Task:
The lines from the start of the records through the one containing "namespace Sys2Proof.Machine" are to be transcribed exactly, and nothing else.

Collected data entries

/---

-- ==== Sys2Proof/Machine/CollRows.lean ====
section
/-! DEFINITION. The rows of collectives (chapter 9): slot grants, READY, data, checks, counts, aborts and the stall timeout. -/

namespace Sys2Proof.Machine

/-- The instance number that the low 16 bits of a collective tag name: the first such number from the running one on
(R229). -/
def Group.tagged (g : Group) (low : Nat) : Nat :=
  let base := match g.current with
    | some i => i.number
    | none => ((g.nextInst.map (fun (e : Nat × Nat) => e.2)).min?).getD 0
  base + (low % 2 ^ 16 + 2 ^ 16 - base % 2 ^ 16) % 2 ^ 16

/-- DEST of a collective frame at the chip that receives it (R229, Table 12-4). -/
def CollTag.dest (t : CollTag) (chip : Nat) : Nat := mkFpa chip 48 (t.chunk % 2 ^ 32 + t.phase * 2 ^ 32 + t.gen * 2 ^ 35)

/-- Takes in a collective frame: discarded for a FREE or ABORTED entry or another generation; another partition's entry is a
violation, with the frame's DEST and the collectives' core port (R229, Table 16-10). -/
def State.collIn (s : State) (t : CollTag) (f : Group → Nat → State → State) : State :=
  match s.group t.group with
  | none => s
  | some g =>
    if g.generation ≠ t.gen then s
    else if g.body.partition ≠ t.partition then s.violate 5 (some t.partition) (CollTag.dest t s.chip) .partition 136
    else if g.state ≠ 1 then s
    else f g (g.tagged t.inst) s

/-- SLOT_RESERVATION_GRANT (R224, R225). -/
def execSlotReservationGrant (partition : Nat) (s : State) : Host.Outcome State Fault Refusal :=
  ok (s.whenLive (fun s => s.grantSlots partition))

/-- COLL_READY_SEND (R214). -/
def execCollReadySend (group : Nat) (s : State) : Host.Outcome State Fault Refusal := worked s (fun s => s.readyOut group)

/-- The key of a chunk's frames from a chip. -/
def CollTag.key (t : CollTag) : Nat := t.src * 2 ^ 35 + chunkKey t.phase t.chunk

/-- COLL_DATA: the frame is held until its CHECK (R228). -/
def execCollData (t : CollTag) (data : List Byte) (s : State) : Host.Outcome State Fault Refusal :=
  ok (s.whenLive (fun s => s.collIn t (fun _ num s => s.modInstance t.group num (fun i =>
    { i with inFlight := tset (CollTag.key t) (((tget (CollTag.key t) i.inFlight).getD []) ++ data) i.inFlight }))))

/-- CHECK_RESULT to the sender of a chunk (Table 9-6). -/
def State.checkResult (s : State) (g : Group) (t : CollTag) (num : Nat) (pass : Bool) : State :=
  s.collSend g 0x14 t.src num t.phase t.chunk (packBytes [(1, b2n pass), (127, 0)])

/-- COLL_CHECK (R227, R228). -/
def execCollCheck (t : CollTag) (crc : Nat) (s : State) : Host.Outcome State Fault Refusal :=
  worked s (fun s => s.collIn t (fun g num s =>
    match s.instance_ t.group num with
    | none => s
    | some i =>
      let data := (tget (CollTag.key t) i.inFlight).getD []
      let s := s.modInstance t.group num (fun i => { i with inFlight := terase (CollTag.key t) i.inFlight })
      if crc32c data = crc then
        let s := s.modInstance t.group num (fun i => { i with fails := terase (CollTag.key t) i.fails })
        (s.checkResult g t num true).chunkArrives g num t.src t.phase t.chunk data
      else
        let s := s.modInstance t.group num (fun i => { i with
          fails := tset (CollTag.key t) ((tget (CollTag.key t) i.fails).getD 0 + 1) i.fails })
        (s.count R.CONJ_COUNT_CHECK_FAILS).checkResult g t num false))

/-- Blocks that waited for counts take their places. -/
def State.placeHeld (s : State) (g : Group) (num : Nat) : State :=
  match s.instance_ g.body.group num with
  | none => s
  | some i =>
    let waits := fun (k : Nat) => decide (2 ^ 60 ≤ k) && decide (k < 2 ^ 61)
    let held := i.inFlight.filter (fun (e : Nat × List Byte) => waits e.1)
    let s := s.modInstance g.body.group num (fun i => { i with inFlight := i.inFlight.filter (fun e => !waits e.1) })
    held.foldl (fun s (key, data) => s.placeBlock g num ((key - 2 ^ 60) / 2 ^ 35) (key % 2 ^ 32) data) s

/-- COLL_COUNTS (R222). -/
def execCollCounts (t : CollTag) (counts : List Nat) (s : State) : Host.Outcome State Fault Refusal :=
  worked s (fun s => s.collIn t (fun g num s =>
    ((s.takeCounts g num t.src counts).checkCounts g num).placeHeld g num))

/-- COLL_READY (R215). -/
def execCollReady (t : CollTag) (digest : Nat) (s : State) : Host.Outcome State Fault Refusal :=
  ok (s.whenLive (fun s => s.collIn t (fun _ num s => s.readyIn t.group num t.src digest)))

/-- A check result: a pass releases the chunk; a failure sends it again to that receiver, three times at most (R230). -/
def State.chunkResult (s : State) (g : Group) (num : Nat) (t : CollTag) (pass : Bool) : State :=
  match s.instance_ t.group num with
  | none => s
  | some i =>
    let key := heldKey t.phase t.chunk t.src
    match tget key i.chunks with
    | none => s
    | some c =>
      match c.unpassed.find? (fun u => u.1 == t.src) with
      | none => s
      | some (_, n) =>
        if pass then
          let c := { c with unpassed := c.unpassed.filter (fun u => u.1 != t.src) }
          let s := if c.unpassed = [] ∧ c.waitReady = [] then s.dropChunk g num key
            else s.modInstance t.group num (fun i => { i with chunks := tset key c i.chunks })
          let s := if t.phase ≤ 3 ∨ t.phase = 7 then s.sentPassed g num t.chunk else s
          (s.resumeChunks g num).closeInstances t.group
        else if 3 ≤ n then s
        else
          let s := s.modInstance t.group num (fun i => { i with chunks := tset key { c with
            unpassed := c.unpassed.map (fun u => if u.1 = t.src then (u.1, u.2 + 1) else u) } i.chunks })
          s.sendChunk g t.src num t.phase t.chunk c.data

/-- COLL_CHECK_RESULT (R230). -/
def execCollCheckResult (t : CollTag) (pass : Bool) (s : State) : Host.Outcome State Fault Refusal :=
  ok (s.whenLive (fun s => s.collIn t (fun g num s => s.chunkResult g num t pass)))

/-- The running instance of an ACTIVE group aborts with a cause of this chip. -/
def State.abortHere (s : State) (group : Nat) (e : Err) : State :=
  match s.group group with
  | some g => match g.current with
    | some i => s.abortGroup group i.number e.code s.chip
    | none => s
  | none => s

/-- Whether a chunk from a peer and its three resends have all failed their check here (R230). -/
def State.resendsFailed (s : State) (group peer phase chunk : Nat) : Bool :=
  match (s.group group).bind Group.current with
  | some i => decide (4 ≤ (tget (peer * 2 ^ 35 + chunkKey phase chunk) i.fails).getD 0)
  | none => false

/-- COLL_CHECK_EXHAUSTED: the third resend of a chunk from a peer failed here (R230, Table 9-5). -/
def execCollCheckExhausted (group peer phase chunk : Nat) (s : State) : Host.Outcome State Fault Refusal :=
  worked s (fun s => if s.resendsFailed group peer phase chunk then s.abortHere group .integrity else s)

/-- COLL_ABORT (R237). -/
def execCollAbort (t : CollTag) (cause origin : Nat) (s : State) : Host.Outcome State Fault Refusal :=
  ok (s.whenLive (fun s => s.collIn t (fun _ num s => s.abortGroup t.group num cause origin)))

/-- STALL_TIMEOUT: an instance with a released local member clause stands still (Table 9-5). -/
def execStallTimeout (group : Nat) (s : State) : Host.Outcome State Fault Refusal :=
  ok (s.whenLive (fun s => match s.group group with
    | some g => match g.current with
      | some i =>
        if i.members.any (fun id => match s.clauseAt id with
            | some k => !k.untriggered && k.ending.isNone
            | none => false) then s.abortGroup group i.number (Err.timeout).code s.chip
        else s
      | none => s
    | none => s))

end Sys2Proof.Machine
end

\---

Solution:
-- ==== Sys2Proof/Machine/CollRows.lean ====
section
/-! DEFINITION. The rows of collectives (chapter 9): slot grants, READY, data, checks, counts, aborts and the stall timeout. -/

namespace Sys2Proof.Machine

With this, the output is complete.